К этому времени взгляд на искусство вообще и на музыку в частности у меня окончательно установился. Класс эстетики, знакомство с художниками, писателями и любителями музыки все более и более убеждал[и] меня в огромном значении искусства в жизни. К писателям я относился с особенным пиететом. И вот вспоминается мне молодой начинающий литератор Чудновский, брат товарища по консерватории. Он дебютировал, и очень удачно, рассказом “Степняк Соломон”, напечатанном в журнале “Восход”. Я увлекался этим рассказом и относился с большим уважением к молодому писателю, который всегда был необычайно молчалив и меланхолически настроен. Он приходил ко мне, становился в угол и просил играть Бетховена (особенно он любил сонату “Quasi una fantasia” [136] ). Он простаивал иногда очень долго, до тех пор пока я не переставал играть, и затем молча уходил.
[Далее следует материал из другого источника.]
/-- Settles O27, by the outcomes of slices, headers, messages and selections, each a lemma above. -/
theorem sliceAndSelectionOutcomes : Obligations.SliceAndSelectionOutcomes := by
  refine ⟨fun e m i sl hi => ?_, fun e m sl h => Eye.slice_none h, fun e frame tag ns => ?_, fun e payload =>
    ⟨rfl, fun m => ⟨?_, ?_, fun h => ?_⟩⟩, fun p payload s => ?_, fun e => ⟨Eye.select_blank, fun i l => Eye.select_repeat,
      fun i hi h => ?_⟩⟩
  · intro torn
    refine ⟨Eye.slice_orphan hi, Eye.slice_duplicate hi, fun hf hl ht => ?_, fun hf hl h1 h4 hh hp => ?_⟩
    · have e1 := Eye.slice_tears (m := m) hi hf hl ((Slice.tears_iff _ _ _).mpr ht)
      simp only [torn]
      rw [e1]
      refine ⟨rfl, ?_, rfl, rfl, fun j hj => ?_⟩
      · exact (Eye.freeSlot_states e i i).trans (if_pos rfl)
      · exact (getFrameSlot_set _ _ _ _).trans (if_neg (Ne.symm hj))
    · have ht : sl.tears m e.slots[i].nextLine = false := by
        rw [← Bool.not_eq_true, Slice.tears_iff]
        omega
      rw [Eye.slice_stores hi hf hl ht]
      have hstored := fun j => e.stored_slot i j m sl
      have hcomp := fun j => (e.stored i m sl).complete_slot i j
      have hii : (e.stored i m sl).slots[i] = e.slots[i].store m sl := (hstored i).trans (if_pos rfl)
      have hfill : (e.slots[i].store m sl).state = .filling := Eye.filling_some hi
      have hnext : (e.slots[i].store m sl).nextLine = sl.first + sl.count := by rw [hl]; rfl
      by_cases hlast : sl.first + sl.count = m.height
      · rw [if_pos hlast]
        have hci : ((e.stored i m sl).complete i).slots[i] =
            { e.slots[i].store m sl with state := .complete, order := e.completions } := by
          rw [hcomp, if_pos rfl, hii]
          rfl
        refine ⟨rfl, ?_, fun hlen n => ?_, fun j hj => ?_, fun hlt => absurd hlast (by omega), fun _ => ⟨?_, ?_, rfl, rfl⟩⟩
        · simp only [hci]
          exact hnext
        · simp only [hci]
          exact FrameSlot.store_lines hl hlen n
        · simp only
          rw [hcomp, if_neg (Ne.symm hj), hstored, if_neg (Ne.symm hj)]
        · simp only [hci]
        · simp only [hci]
      · rw [if_neg hlast]
        refine ⟨rfl, ?_, fun hlen n => ?_, fun j hj => ?_, fun hlt => ⟨?_, rfl, rfl⟩, fun h => absurd h hlast⟩
        · simp only [hii]
          exact hnext
        · simp only [hii]
          exact FrameSlot.store_lines hl hlen n
        · simp only
          rw [hstored, if_neg (Ne.symm hj)]
        · simp only [hii]
          exact hfill
  · intro opens free lowestFree
    refine ⟨fun i hn hl => ?_, fun i hn hnf hc h => ?_, fun i hi => ?_⟩
    · have ht : e.tornFirst = e := Eye.tornFirst_none hn
      rw [Eye.header_eq, ht, Eye.takeSlot_free (Eye.head_inState hl.1 hl.2), hn]
      rfl
    · have ht : e.tornFirst = e := Eye.tornFirst_none hn
      rw [Eye.header_eq, ht, Eye.takeSlot_reclaim hnf (Eye.oldestComplete_some hc h), hn]
      rfl
    · have ht : e.tornFirst = e.tear i := Eye.tornFirst_some hi
      have hfree : (e.tear i).slots[i].state = .free := (Eye.freeSlot_states e i i).trans (if_pos rfl)
      obtain ⟨j, hj, hlow, hhead⟩ := Eye.exists_lowest hfree
      refine ⟨j, ?_, hj, hlow⟩
      rw [Eye.header_eq, ht, Eye.takeSlot_free hhead, hi]
      rfl
  · rintro f0 f1 t0 t1 t2 t3 flags rfl
    rw [Eye.message_eq, if_pos ⟨by simp [field, leNat], rfl⟩]
    congr 2
  · rintro f0 f1 l0 l1 n pixels rfl
    rw [Eye.message_eq, if_neg (by simp [field, leNat]), if_pos ⟨by simp [field, leNat], by simp⟩]
    congr 2
  · have h1 : ∀ b : Byte, b.toNat = 1 ↔ b = 1 := fun b => ⟨fun h => BitVec.eq_of_toNat_eq h, fun h => by rw [h]; rfl⟩
    have h2 : ∀ b : Byte, b.toNat = 2 ↔ b = 2 := fun b => ⟨fun h => BitVec.eq_of_toNat_eq h, fun h => by rw [h]; rfl⟩
    rw [Eye.message_eq, field_headD]
    simp only [h1, h2]
    refine (if_neg fun hc => ?_).trans (if_neg fun hc => ?_)
    · rcases h with rfl | h | h | h
      · cases hc.2
      · exact h.1 hc.1
      · exact h.2 hc.2
      · rw [hc.1] at h
        exact absurd h.1 (by decide)
    · rcases h with rfl | h | h | h
      · exact absurd hc.2 (by simp)
      · exact h.2 hc.1
      · rw [hc.1] at h
        exact absurd h.1 (by decide)
      · omega
  · intro r x
    exact ⟨fun h => if_neg (by rw [h]; decide), fun h => by
      have e1 : s.pictureMessage p payload = x.setSummary bitPicture := if_pos h
      rw [e1]
      exact State.setSummary_only _ _⟩
  · rw [Eye.select_newest (Eye.newestComplete_some hi h)]
    refine ⟨rfl, (getFrameSlot_set _ _ _ _).trans (if_pos rfl), fun j hj => ?_, rfl⟩
    have hslot : ((e.freeStates [.scanning, .complete]).slots.set i { e.slots[i] with state := .scanning })[j] =
        if [SlotState.scanning, .complete].contains e.slots[j].state then e.slots[j].release else e.slots[j] := by
      rw [getFrameSlot_set, if_neg (Ne.symm hj), Eye.freeStates_slot]
    simp only
    rw [hslot]
    refine ⟨fun hst => ?_, fun hst => ?_⟩
    · rw [if_pos (by rcases hst with e1 | e1 <;> rw [e1] <;> decide)]
      rfl
    · rw [if_neg (by rcases hst with e1 | e1 <;> rw [e1] <;> decide)]

end Sys2Proof.Machine
end

section
/-! The panel requests (5.1.2), ramps, and the scan and picture queries. -/
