-- ==== Sys2Proof/Machine/Operands.lean ====
section
/-! DEFINITION. The values assembled from register fields, descriptors and frames (R144, R145), and which descriptors
and buffer regions the device owns (R60, R115, R116). -/

namespace Sys2Proof.Machine

/-! ### Rings -/

/-- A legal ring length (R54): bits 6:0 and 31:20 are 0 and the value is not 0. -/
def lenLegal (len : Word) : Bool :=
  len.extractLsb' 0 7 == 0 && len.extractLsb' 20 12 == 0 && len != 0

/-- The ring size in descriptors of a legal length (R54, R144). -/
def ringSize (len : Word) : Nat := len.toNat / 16

/-- A ring as the registers describe it. -/
structure RingView where
  base : Addr
  len : Word
  head : Half
  tail : Half

/-- The transmit ring: TDBA = {TDBAH, TDBAL}, TDLEN, TDH, TDT (R144). -/
def State.txRing (s : State) : RingView := ⟨s.tdbah ++ s.tdbal, s.tdlen, s.tdh, s.tdt⟩

/-- The receive ring: RDBA = {RDBAH, RDBAL}, RDLEN, RDH, RDT (R144). -/
def State.rxRing (s : State) : RingView := ⟨s.rdbah ++ s.rdbal, s.rdlen, s.rdh, s.rdt⟩

/-- The ring size. -/
def RingView.size (v : RingView) : Nat := ringSize v.len

/-- The address of descriptor `i`: base + 16*i modulo 2^64 (R57, R110). -/
def RingView.descAddr (v : RingView) (i : Nat) : Addr := v.base + BitVec.ofNat 64 (16 * i)

/-- How many descriptors the device owns: (tail - head) mod N (R11, R60). With an illegal length there is no ring and
none is owned (R701). DEDUCED (unsafe) log 11. -/
def RingView.ownedCount (v : RingView) : Nat :=
  if lenLegal v.len then (v.tail.toNat + (v.size - v.head.toNat % v.size)) % v.size else 0

/-- The `k`-th index of the cyclic interval [head, tail) (R11). -/
def RingView.ownedIndex (v : RingView) (k : Nat) : Nat := (v.head.toNat + k) % v.size

/-- Whether the device owns index `i` (R60): `i` is in the cyclic interval [head, tail). -/
def RingView.owns (v : RingView) (i : Nat) : Bool :=
  decide (i < v.size) && decide ((i + (v.size - v.head.toNat % v.size)) % v.size < v.ownedCount)

/-- The next index of the ring: (i + 1) mod N (R44). -/
def RingView.next (v : RingView) (i : Nat) : Half := BitVec.ofNat 16 ((i + 1) % v.size)

/-- Whether a cursor write is out of range (R243, R244, R303, R304): high bits set, or not below the size of a legal
ring, or nonzero while the length is illegal. -/
def cursorBad (len v : Word) : Bool :=
  v.extractLsb' 16 16 != 0 || (if lenLegal len then decide (ringSize len ≤ (v.extractLsb' 0 16).toNat) else v != 0)

/-! ### Ownership of memory -/

/-- Whether `p` holds of some number below `n`. -/
def anyBelow (p : Nat → Bool) : Nat → Bool
  | 0 => false
  | n + 1 => p n || anyBelow p n

/-- Whether an access of `n` bytes at `a` meets a device-owned descriptor of a ring (R116). -/
def RingView.ownedDescMeets (v : RingView) (a : Addr) (n : Nat) : Bool :=
  anyBelow (fun k => meets a n (v.descAddr (v.ownedIndex k)) Config.descSize) v.ownedCount

/-- Whether the 16 bytes of a descriptor all exist in `MEM`. -/
def descMapped (map : List (Nat × Nat)) (da : Addr) : Bool := (firstMissing map da Config.descSize).isNone

/-- The buffer region (R115) of the descriptor at `da`, as address and length: on the transmit ring [buffer_addr,
buffer_addr + length), on the receive ring `RX_BUF_SIZE` bytes, from the descriptor's current content. A descriptor not
in `MEM` has no content and no region. DEDUCED (unsafe) log 12. -/
def bufferRegion (ring : Ring) (s : State) (da : Addr) : Addr × Nat :=
  if descMapped s.memMap da then
    let buf := BitVec.ofNat 64 (leNat (readBytes s.mem da 8))
    match ring with
    | .tx => (buf, leNat (readBytes s.mem (da + 8) 2))
    | .rx => (buf, Config.rxBufSize)
  else (0, 0)

/-- The ring's registers. -/
def State.ring (s : State) : Ring → RingView
  | .tx => s.txRing
  | .rx => s.rxRing

/-- Whether an access of `n` bytes at `a` meets the buffer region of a device-owned descriptor of a ring (R116). -/
def ringBufferMeets (ring : Ring) (s : State) (a : Addr) (n : Nat) : Bool :=
  let v := s.ring ring
  anyBelow (fun k =>
    let g := bufferRegion ring s (v.descAddr (v.ownedIndex k))
    meets a n g.1 g.2) v.ownedCount

/-- Whether an access meets a device-owned buffer region (R116, R206). -/
def State.ownedBufferMeets (s : State) (a : Addr) (n : Nat) : Bool :=
  ringBufferMeets .tx s a n || ringBufferMeets .rx s a n

/-- Whether an access meets a device-owned descriptor (R116, R207). -/
def State.ownedDescMeets (s : State) (a : Addr) (n : Nat) : Bool :=
  s.txRing.ownedDescMeets a n || s.rxRing.ownedDescMeets a n

/-! ### The receive filter and frames -/

/-- The filter address RA = {RAH0[15:0], RAL0[31:0]} (R144). -/
def State.filterAddr (s : State) : BitVec 48 := s.rah0.extractLsb' 0 16 ++ s.ral0

/-- The destination address of a frame, byte 0 least significant (R144, R316). -/
def frameDst (f : List Byte) : BitVec 48 := BitVec.ofNat 48 (leNat (f.take 6))

/-- The broadcast address (R316). -/
def broadcastAddr : BitVec 48 := 0xFFFFFFFFFFFF

/-- The receive buffer size RCTL selects: 2048 >> BSIZE (R305). -/
def rxBufferSize (rctl : Word) : Nat := 2048 / 2 ^ (rctlBsize rctl).toNat

/-- The bytes of a frame that are stored: without its 4 FCS bytes when SECRC = 1 (R321, R324). -/
def storedBytes (rctl : Word) (f : List Byte) : List Byte :=
  if rctlSecrc rctl then f.take (f.length - 4) else f

/-! ### EERD and the station address -/

/-- The value of EERD with a START bit (R361). -/
def eerdValue (data : Half) (addr : BitVec 8) (done : Bool) (start : BitVec 1) : Word :=
  data ++ addr ++ 0#3 ++ BitVec.ofBool done ++ 0#3 ++ start

/-- The station address {w2, w1, w0} (R145, R371). -/
def stationAddress (w0 w1 w2 : Half) : BitVec 48 := w2 ++ w1 ++ w0

/-- The value RAL0 is programmed with (R145, R722). -/
def ralOf (sa : BitVec 48) : Word := sa.extractLsb' 0 32

/-- The value RAH0 is programmed with: AV = 1, AS = 00 (R145, R722). -/
def rahOf (sa : BitVec 48) : Word := 0x80000000#32 ||| (sa.extractLsb' 32 16).setWidth 32

/-- The low half of a base address, as written to a BAL register (R721, R723). -/
def lowWord (a : Addr) : Word := a.extractLsb' 0 32

/-- The high half of a base address. -/
def highWord (a : Addr) : Word := a.extractLsb' 32 32

/-! ### Guards of the fair agents (R740) -/

/-- The transmit engine has a step (R255, R264). -/
def State.txCanStep (s : State) : Bool := tctlEn s.tctl && s.tdh != s.tdt && !s.marked

/-- The receive engine has a DMA step (R320, R327). -/
def State.rxCanStep (s : State) : Bool :=
  rctlEn s.rctl && s.rdh != s.rdt && !s.rxFifo.isEmpty && !s.marked

/-- The receive timer has a step (R330). -/
def State.timerCanStep (s : State) : Bool := s.rxTimerArmed && !s.marked

/-- The EEPROM unit has a step (R364). -/
def State.eepromCanStep (s : State) : Bool := s.eeBusy && !s.marked

/-- The platform has an interrupt to deliver, the line being asserted (R622), or, spurious, deasserted (R623). -/
def State.canDeliver (spurious : Bool) (s : State) : Bool := s.canInterrupt && !s.marked && (s.line != spurious)

end Sys2Proof.Machine
end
Я был очень расположен к нему, и мне его было глубоко жаль. Окончательно выяснить причину его меланхолии мне не удалось, но кое — что я все же узнал. Не знаю, по какой причине ему пришлось креститься, и это его постоянно грызло. Дальнейшую судьбу его не знаю, но кажется, что он скоро умер. На нем я видел, какое действие и какое значение может иметь музыка. Он всегда говорил о ней с каким — то особенным чувством и подъемом.
136
Так называемая “Лунная соната” (1801).
Познакомился я также с известным петербургским художником Микешиным. Однажды я ему сыграл балладу Ф-дур Шопена, и он по поводу ее нарисовал словами целую картину, пожалуй, очень подходящую к содержанию баллады. 1-я часть — рассказ верного старого панского слуги о былой жизни старого польского замка. Жизнь мирно и покойно текла, как и самая музыка. Ничто не предвещало катастрофы. Но вот пан воевода вызван на ратное дело. Он неохотно покидает замок и наказывает слугам беречь молодую панну. Победно возвращается он через некоторое время, радостный и довольный. Он приближается к замку и удивлен, что его никто не встречает. Наконец он вступает в самый дом и всюду встречает растерянных слуг. “Где панна?” — спрашивает он. Все молчат. “Где панна?” — со скрытым беспокойством повторяет он, и получает в ответ — “
137
Заключительные слова баллады Гете: “In seinen Armen das Kind war tot” — “В руках его мертвый младенец лежал” (перевод с нем. В. А. Жуковского).